Limited to `ChallengeVendor::Recaptcha`. **Not** supported:
reCAPTCHA Enterprise (anchor-with-action verification), hCaptcha,
Cloudflare Turnstile, DataDome, PerimeterX — those are different
protocols entirely and fall back to external adapters if configured.

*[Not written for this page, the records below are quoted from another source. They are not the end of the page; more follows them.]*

/-- A command that is not the one in `opreg` is accepted, refused, or waits (R100, R101; log entry 18). -/
theorem State.Sound.exec_next {s : State} (h : s.Sound) (i : Instr) : ∃ t, exec i s = .next t := by
  cases hp : s.phase with
  | idle => exact ⟨_, exec_idle i hp⟩
  | busy =>
    by_cases ho : s.opreg = encode i
    · obtain ⟨j, q, hrun⟩ := h.running hp
      rw [encode_injective (ho.symm.trans hrun.opreg_eq)]
      exact hrun.exec_next
    · exact ⟨_, exec_busy_other hp ho⟩

theorem State.Sound.engineMove_next {s : State} (h : s.Sound) : ∃ t, engineMove s = .next t := by
  cases hp : s.phase with
  | busy =>
    obtain ⟨i, q, hrun⟩ := h.running hp
    rw [engineMove_busy hp hrun.decodes]
    exact h.exec_next i
  | idle =>
    cases hr : s.hostIn with
    | nil => exact ⟨s.quiet, by simp [engineMove, hostMove, hp, hr]⟩
    | cons r rest =>
      cases r with
      | reset dev => exact ⟨({ s with hostIn := rest }).resetEngine dev, by simp [engineMove, hostMove, hp, hr]⟩
      | issue w =>
        cases hd : decode s.params w with
        | illegal why => exact ⟨_, engineMove_issue_illegal hp hr hd⟩
        | cmd i => exact ⟨_, (engineMove_issue hp hr hd).trans (exec_idle i hp)⟩

/-- Before a step either an environment write stands first, and it is the step, or it is the engine's turn. -/
theorem step_envWrite_or_engineTurn (s : State) :
    (∃ d a v rest, s.envIn = .write d a v :: rest ∧
      step s = .next (({ s with envIn := rest }).setReg d a v).quiet) ∨
    (Claims.EngineTurn s ∧ step s = engineMove { s with envIn := s.envIn.tail }) := by
  by_cases hturn : Claims.EngineTurn s
  · exact .inr ⟨hturn, step_engine hturn⟩
  · simp only [Claims.EngineTurn, not_forall, not_not] at hturn
    obtain ⟨d, a, v, rest, he⟩ := hturn
    exact .inl ⟨d, a, v, rest, he, by simp [step, agentsMove, he]⟩

/-- Settles O39: the two faults are states that are not sound, and every other case answers. -/
theorem soundStatesNeverStop : Obligations.SoundStatesNeverStop := by
  refine fun s h => ⟨?_, h.exec_next⟩
  rcases step_envWrite_or_engineTurn s with ⟨d, a, v, rest, -, hst⟩ | ⟨-, hst⟩
  · exact ⟨_, hst⟩
  · rw [hst]
    exact State.Sound.engineMove_next (s := { s with envIn := s.envIn.tail }) h

/-! ## The update formula -/

/-- The update bit by bit: the operand's bit inside the mask, the old bit outside (R106). -/
theorem maskedUpdate_getLsbD {n : Nat} (cur mask des : BitVec n) (j : Nat) :
    (maskedUpdate cur mask des).getLsbD j = if mask.getLsbD j then des.getLsbD j else cur.getLsbD j := by
  by_cases hj : j < n
  · simp only [maskedUpdate, BitVec.getLsbD_or, BitVec.getLsbD_and, BitVec.getLsbD_not, hj, decide_true, Bool.true_and]
    cases mask.getLsbD j <;> simp
  · simp [BitVec.getLsbD_of_ge _ j (Nat.le_of_not_lt hj)]

/-- Inside the mask the operand stands already, outside it nothing changes. -/
theorem maskedUpdate_idempotent {n : Nat} (cur mask des : BitVec n) :
    maskedUpdate (maskedUpdate cur mask des) mask des = maskedUpdate cur mask des := by
  refine BitVec.eq_of_getLsbD_eq fun j _ => ?_
  simp only [maskedUpdate_getLsbD]
  split_ifs <;> rfl

/-- With every bit in the mask the old value plays no part. -/
theorem maskedUpdate_allOnes {n : Nat} (cur des : BitVec n) : maskedUpdate cur (BitVec.allOnes n) des = des := by
  simp [maskedUpdate]

theorem lowByte_getLsbD (v : Word) {j : Nat} (hj : j < 8) : (lowByte v).getLsbD j = v.getLsbD j := by
  simp [lowByte, hj]

/-- The update is bitwise, so its low byte is the update of the low bytes (R105). -/
theorem lowByte_maskedUpdate (cur mask des : Word) :
    lowByte (maskedUpdate cur mask des) = maskedUpdate (lowByte cur) (lowByte mask) (lowByte des) := by
  refine BitVec.eq_of_getLsbD_eq fun j hj => ?_
  simp only [maskedUpdate_getLsbD, lowByte_getLsbD _ hj]

@[simp] theorem Latch.word_ofWord (v : Word) : (Latch.ofWord v).word = v := joinBytes_split v

/-- Settles O49: in every mode both updates are `maskedUpdate` with a mask and an operand that do not depend on the old
value. -/
theorem maskedUpdateIdempotent : Obligations.MaskedUpdateIdempotent := by
  refine fun m s v => ⟨fun c => maskedUpdate_idempotent _ _ _, fun c => ?_⟩
  rw [newWord, Latch.word_ofWord]
  exact maskedUpdate_idempotent _ _ _

theorem slotBit_lt (s : Slot) : slotBit s < 8 := (s.extractLsb' 0 3).isLt

/-- The low byte of the `Pin` mask has the slot's bit only (R105). -/
theorem scopeMask_pin_getLsbD (s : Slot) {j : Nat} (hj : j < 8) :
    (lowByte (scopeMask .pin s)).getLsbD j = decide (j = slotBit s) := by
  have hone : scopeMask .pin s = BitVec.twoPow 16 (slotBit s) := rfl
  rw [lowByte_getLsbD _ hj, hone, BitVec.getLsbD_twoPow]
  simp [(slotBit_lt s).trans (by decide : 8 < 16), eq_comm]

/-- The `Pin` operand's bit stands at the slot's bit (R105). -/
theorem scopePlace_pin_getLsbD (s : Slot) (v : Word) :
    (lowByte (scopePlace .pin s v)).getLsbD (slotBit s) = v.getLsbD 0 := by
  have h := slotBit_lt s
  rw [lowByte_getLsbD _ h, scopePlace, BitVec.getLsbD_shiftLeft]
  simp [h.trans (by decide : 8 < 16)]

/-- The `Port` operand is the operand's byte (R105). -/
theorem lowByte_scopePlace_port (s : Slot) (v : Word) : lowByte (scopePlace .port s v) = lowByte v :=
  (BitVec.extractLsb'_and ..).trans BitVec.and_allOnes

/-- Settles O48: the `Chip` and `Port` masks have every bit, the `Pin` mask the slot's. -/
theorem maskedUpdateByMode : Obligations.MaskedUpdateByMode := by
  refine fun s v c => ⟨fun m => rfl, fun m => ?low, maskedUpdate_allOnes c.word v, ?port, fun j hj => ?pin⟩
  case low =>
    rw [newWord, lowByte_maskedUpdate, Latch.word, lowByte_joinBytes]
    rfl
  case port => exact (maskedUpdate_allOnes c.lo _).trans (lowByte_scopePlace_port s v)
  case pin =>
    rw [newByte, maskedUpdate_getLsbD, scopeMask_pin_getLsbD s hj]
    by_cases h : j = slotBit s
    · simp [h, scopePlace_pin_getLsbD]
    · simp [h]

/-! ## The transition table -/

/-- The table's state of an `Idle` engine holds no command. -/
theorem engineOf_idle {s : State} (hp : s.phase = .idle) :
    Claims.engineOf s = { devAddr := s.devAddr, tag := s.tag, phase := .idle } := by
  simp [Claims.engineOf, hp]

/-- The table's state of a `Busy` engine holds the command in `opreg`. -/
theorem engineOf_busy {s : State} {i : Instr} (hp : s.phase = .busy) (hd : decode s.params s.opreg = .cmd i) :
    Claims.engineOf s = { devAddr := s.devAddr, tag := s.tag, phase := .busy i s.stepNo.toNat s.cur } := by
  simp [Claims.engineOf, hp, hd]

/-- The last transaction of a masked plan is a write (R102). -/
theorem maskedPlan_getLast? (k : RegKind) (p : Params) (dev : DevAddr) (s : Slot) (val : Word) (cur : Latch) :
    ∃ a v, (maskedPlan k p dev s val cur).getLast? = some (.wr dev a v) := by
  by_cases hm : p.mode = .chip
  · exact ⟨_, _, congrArg List.getLast? (maskedPlan_word k p dev s val cur hm)⟩
  · exact ⟨_, _, congrArg List.getLast? (maskedPlan_byte k p dev s val cur hm)⟩

/-- The last transaction of a `WRITE` is a write in every mode (R102, R125). -/
theorem planWrite_getLast? (p : Params) (dev : DevAddr) (s : Slot) (val : Word) (cur : Latch) :
    ∃ a v, (planWrite p dev s val cur).getLast? = some (.wr dev a v) := by
  by_cases hm : p.mode = .chip
  · exact ⟨_, _, congrArg List.getLast? (planWrite_word p dev s val cur hm)⟩
  · rw [planWrite_byte p dev s val cur hm]
    exact maskedPlan_getLast? ..

/-- A read command only reads (R102). -/
theorem readPlan_getLast? (k : RegKind) (p : Params) (dev : DevAddr) (s : Slot) :
    ∃ a, (readPlan k p dev s).getLast? = some (.rd dev a) := by
  by_cases hm : p.mode = .chip
  · exact ⟨_, congrArg List.getLast? (readPlan_word k p dev s hm)⟩
  · exact ⟨_, congrArg List.getLast? (readPlan_byte k p dev s hm)⟩

/-- A plan that ends with a read is that of a command that commits nothing and returns what it read; every other plan
ends with a write and returns no data (R102, R104). -/
theorem planOf_getLast? (i : Instr) (p : Params) (dev : DevAddr) (cur : Latch) :
    ((∃ a, (planOf i p dev cur).getLast? = some (.rd dev a)) ∧ commitTag i.op = none ∧
      resultOf i.op = extractResult) ∨
    ((∃ a v, (planOf i p dev cur).getLast? = some (.wr dev a v)) ∧ resultOf i.op = fun _ _ => noResult) := by
  cases i with
  | read _ | rdLatch _ => exact .inl ⟨readPlan_getLast? .., rfl, rfl⟩
  | write _ _ => exact .inr ⟨planWrite_getLast? .., rfl⟩
  | cfgOut _ | cfgIn _ | setPull _ _ | intEn _ _ | intMode _ _ | intDef _ _ =>
    exact .inr ⟨maskedPlan_getLast? .., rfl⟩

/-- When no transaction follows, the outstanding one is the last of the plan. -/
theorem State.Running.planned_last {s : State} {i : Instr} {q : Request} (hrun : s.Running i q)
    (hl : ¬ s.stepNo.toNat + 1 < planLength i.op s.params.mode) :
    s.stepNo.toNat + 1 = planLength i.op s.params.mode ∧
      (planOf i s.params s.devAddr s.cur).getLast? = some q := by
  have hlt : s.stepNo.toNat < planLength i.op s.params.mode :=
    planOf_getElem?_ne_none.1 (hrun.planned ▸ Option.some_ne_none q)
  have hlen : s.stepNo.toNat + 1 = planLength i.op s.params.mode := by omega
  refine ⟨hlen, ?_⟩
  rw [List.getLast?_eq_getElem?, planOf_length, ← hlen]
  exact hrun.planned

/-- A row of the table for the label on offer takes `s` to `t`. -/
def TableStep (s t : State) : Prop :=
  ∃ l, Claims.Offered s l ∧ Claims.Row s.params (Claims.engineOf s) l (Claims.engineOf t) t.output

/-- `CUR` after a read, by the number of the transaction as R113's table has it. -/
theorem latchByte_eq (k : BitVec 2) (x : Byte) (cur : Latch) :
    latchByte k x cur = if k.toNat = 0 then { cur with lo := x } else { cur with hi := x } := by
  have hk : k = 0 ↔ k.toNat = 0 := BitVec.toNat_eq
  simp only [latchByte, hk]

/-- The rows of R104 for a transaction that is not the last. -/
theorem TableStep.more {s : State} {i : Instr} {q : Request} {rest : List Completion} (hrun : s.Running i q)
    (hb : s.busIn = .ok :: rest) (hl : s.stepNo.toNat + 1 < planLength i.op s.params.mode) :
    TableStep s (({ s with busIn := rest }).transact q).advance := by
  obtain ⟨-, h4⟩ := planLength_pos i.op s.params.mode
  have ht : Claims.engineOf (({ s with busIn := rest }).transact q).advance =
      { devAddr := s.devAddr, tag := s.tag,
        phase := .busy i (s.stepNo.toNat + 1) (({ s with busIn := rest }).transact q).cur } := by
    rw [engineOf_busy (i := i) (by simpa using hrun.busy) (by simpa using hrun.decodes), State.advance_stepNo,
      State.transact_stepNo, stepNo_succ hl h4, State.advance_devAddr, State.transact_devAddr, State.advance_cur]
    congr 1
    exact funext (State.tag_congr (by simp))
  rw [TableStep, engineOf_busy hrun.busy hrun.decodes, ht]
  cases q with
  | rd d a =>
    exact ⟨.completeRead (s.reg d a), ⟨d, a, rest, hb, hrun.outstanding, rfl⟩,
      .readMore _ i _ s.cur _ d a _ rfl hrun.planned (latchByte_eq ..) hl⟩
  | wr d a v =>
    rw [State.transact_wr_cur]
    exact ⟨.completeWrite, ⟨rest, hb⟩, .writeMore _ i _ s.cur d a v rfl hrun.planned hl⟩

/-- The rows of R104 for the last transaction: a read ends a read command, a write any other. -/
theorem TableStep.last {s : State} {i : Instr} {q : Request} {rest : List Completion} (hrun : s.Running i q)
    (hb : s.busIn = .ok :: rest) (hl : ¬ s.stepNo.toNat + 1 < planLength i.op s.params.mode) :
    TableStep s ((({ s with busIn := rest }).transact q).finish i.slot (commitTag i.op)
      (resultOf i.op s.params.mode i.slot)) := by
  obtain ⟨hlen, hlast⟩ := hrun.planned_last hl
  have ht : Claims.engineOf ((({ s with busIn := rest }).transact q).finish i.slot (commitTag i.op)
      (resultOf i.op s.params.mode i.slot)) =
      { devAddr := s.devAddr, phase := .idle,
        tag := fun k => if k = i.slot then (commitTag i.op).getD (s.tag k) else s.tag k } := by
    rw [engineOf_idle (by rfl), State.finish_devAddr, State.transact_devAddr]
    congr 1
    exact funext (State.tag_finish_transact _ q i _)
  rw [TableStep, engineOf_busy hrun.busy hrun.decodes, ht, State.finish_output]
  rcases planOf_getLast? i s.params s.devAddr s.cur with ⟨⟨a, hq⟩, hcommit, hres⟩ | ⟨⟨a, v, hq⟩, hres⟩
  · obtain rfl : q = .rd s.devAddr a := Option.some.inj (hlast.symm.trans hq)
    refine ⟨.completeRead (s.reg s.devAddr a), ⟨s.devAddr, a, rest, hb, hrun.outstanding, rfl⟩, ?_⟩
    rw [hcommit, hres]
    simp only [Option.getD_none, ite_self]
    exact .readLast _ i _ s.cur _ s.devAddr a _ rfl hrun.planned (latchByte_eq ..) hlen
  · obtain rfl : q = .wr s.devAddr a v := Option.some.inj (hlast.symm.trans hq)
    rw [hres]
    exact ⟨.completeWrite, ⟨rest, hb⟩, .writeLast _ i _ s.cur s.devAddr a v rfl hrun.planned hlen⟩

/-- The row of R190. -/
theorem TableStep.reset {s : State} {dev : DevAddr} {rest : List HostReq} (hp : s.phase = .idle)
    (hr : s.hostIn = .reset dev :: rest) : TableStep s (({ s with hostIn := rest }).resetEngine dev) := by
  have ht : Claims.engineOf (({ s with hostIn := rest }).resetEngine dev) =
      { devAddr := dev, tag := fun _ => .unconfigured, phase := .idle } := by
    rw [engineOf_idle (by rfl), State.resetEngine_devAddr]
    congr 1
    exact funext fun k => State.tag_resetEngine _ k dev
  rw [TableStep, ht]
  exact ⟨.reset dev, ⟨rest, hr⟩, .reset _ dev (by rw [engineOf_idle hp])⟩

### Tuning render timeouts

Heavy real-world targets (Cloudflare-fronted SPAs, ad-laden landing pages)
can exceed the default 30 s `Page.navigate` deadline. Two knobs:

```bash
crawlex pages run --seed https://www.example.com \
  --method render \
  --render-request-timeout-ms 60000 \
  --navigation-lifecycle domcontentloaded \
  --wait-strategy '{"NetworkIdle":{"idle_ms":1500}}'
```

- `--render-request-timeout-ms` (or `CRAWLEX_REQUEST_TIMEOUT_MS` env) — CDP
  command + navigation watcher deadline. Default 30000.
- `--navigation-lifecycle` (or `CRAWLEX_NAVIGATION_LIFECYCLE` env) — `load`
  (default) or `domcontentloaded`. The latter returns as soon as the parser
  finishes; useful when third-party trackers keep the `load` event
  perpetually pending.

### Known limitations

- **Cloudflare Turnstile**: Some challenge variants gate on solving an
  in-page CAPTCHA — crawlex does not solve CAPTCHAs.
- **`robots.txt`**: Parsed (RFC-compliant via `texting_robots`) but not yet
  auto-enforced inside the crawler loop. Set `--respect-robots` to opt in,
  or check manually via `crawlex robots https://...`.
- **`cargo install crawlex`**: Pseudo-header order patch is not carried
  (see Install note above). Use GitHub Release binaries or `cargo build`
  from source for the full H2 fingerprint.
- **HTTP/3 + QUIC**: Not yet supported. HTTP/2 over TLS only.

---

## Development

```bash
# Clone with submodules (vendored h2 fork lives at vendor/h2).
git clone --recurse-submodules https://github.com/forattini-dev/crawlex
cd crawlex

# Run unit tests + the offline shim compliance suite.
cargo test --lib
cargo test --test fpjs_compliance

# Live tests (require system Chromium):
cargo test --all-features --test stealth_runtime_live -- --ignored
cargo test --all-features --test worker_shim_live -- --ignored

# Format / lint:
cargo fmt
cargo clippy --all-features -- -D warnings
```

---

## License

Dual-licensed under either of:

- [Apache License, Version 2.0](LICENSE-APACHE)
- [MIT license](LICENSE-MIT)

at your option. SPDX: `MIT OR Apache-2.0`.

Third-party attribution: see [`NOTICE`](NOTICE).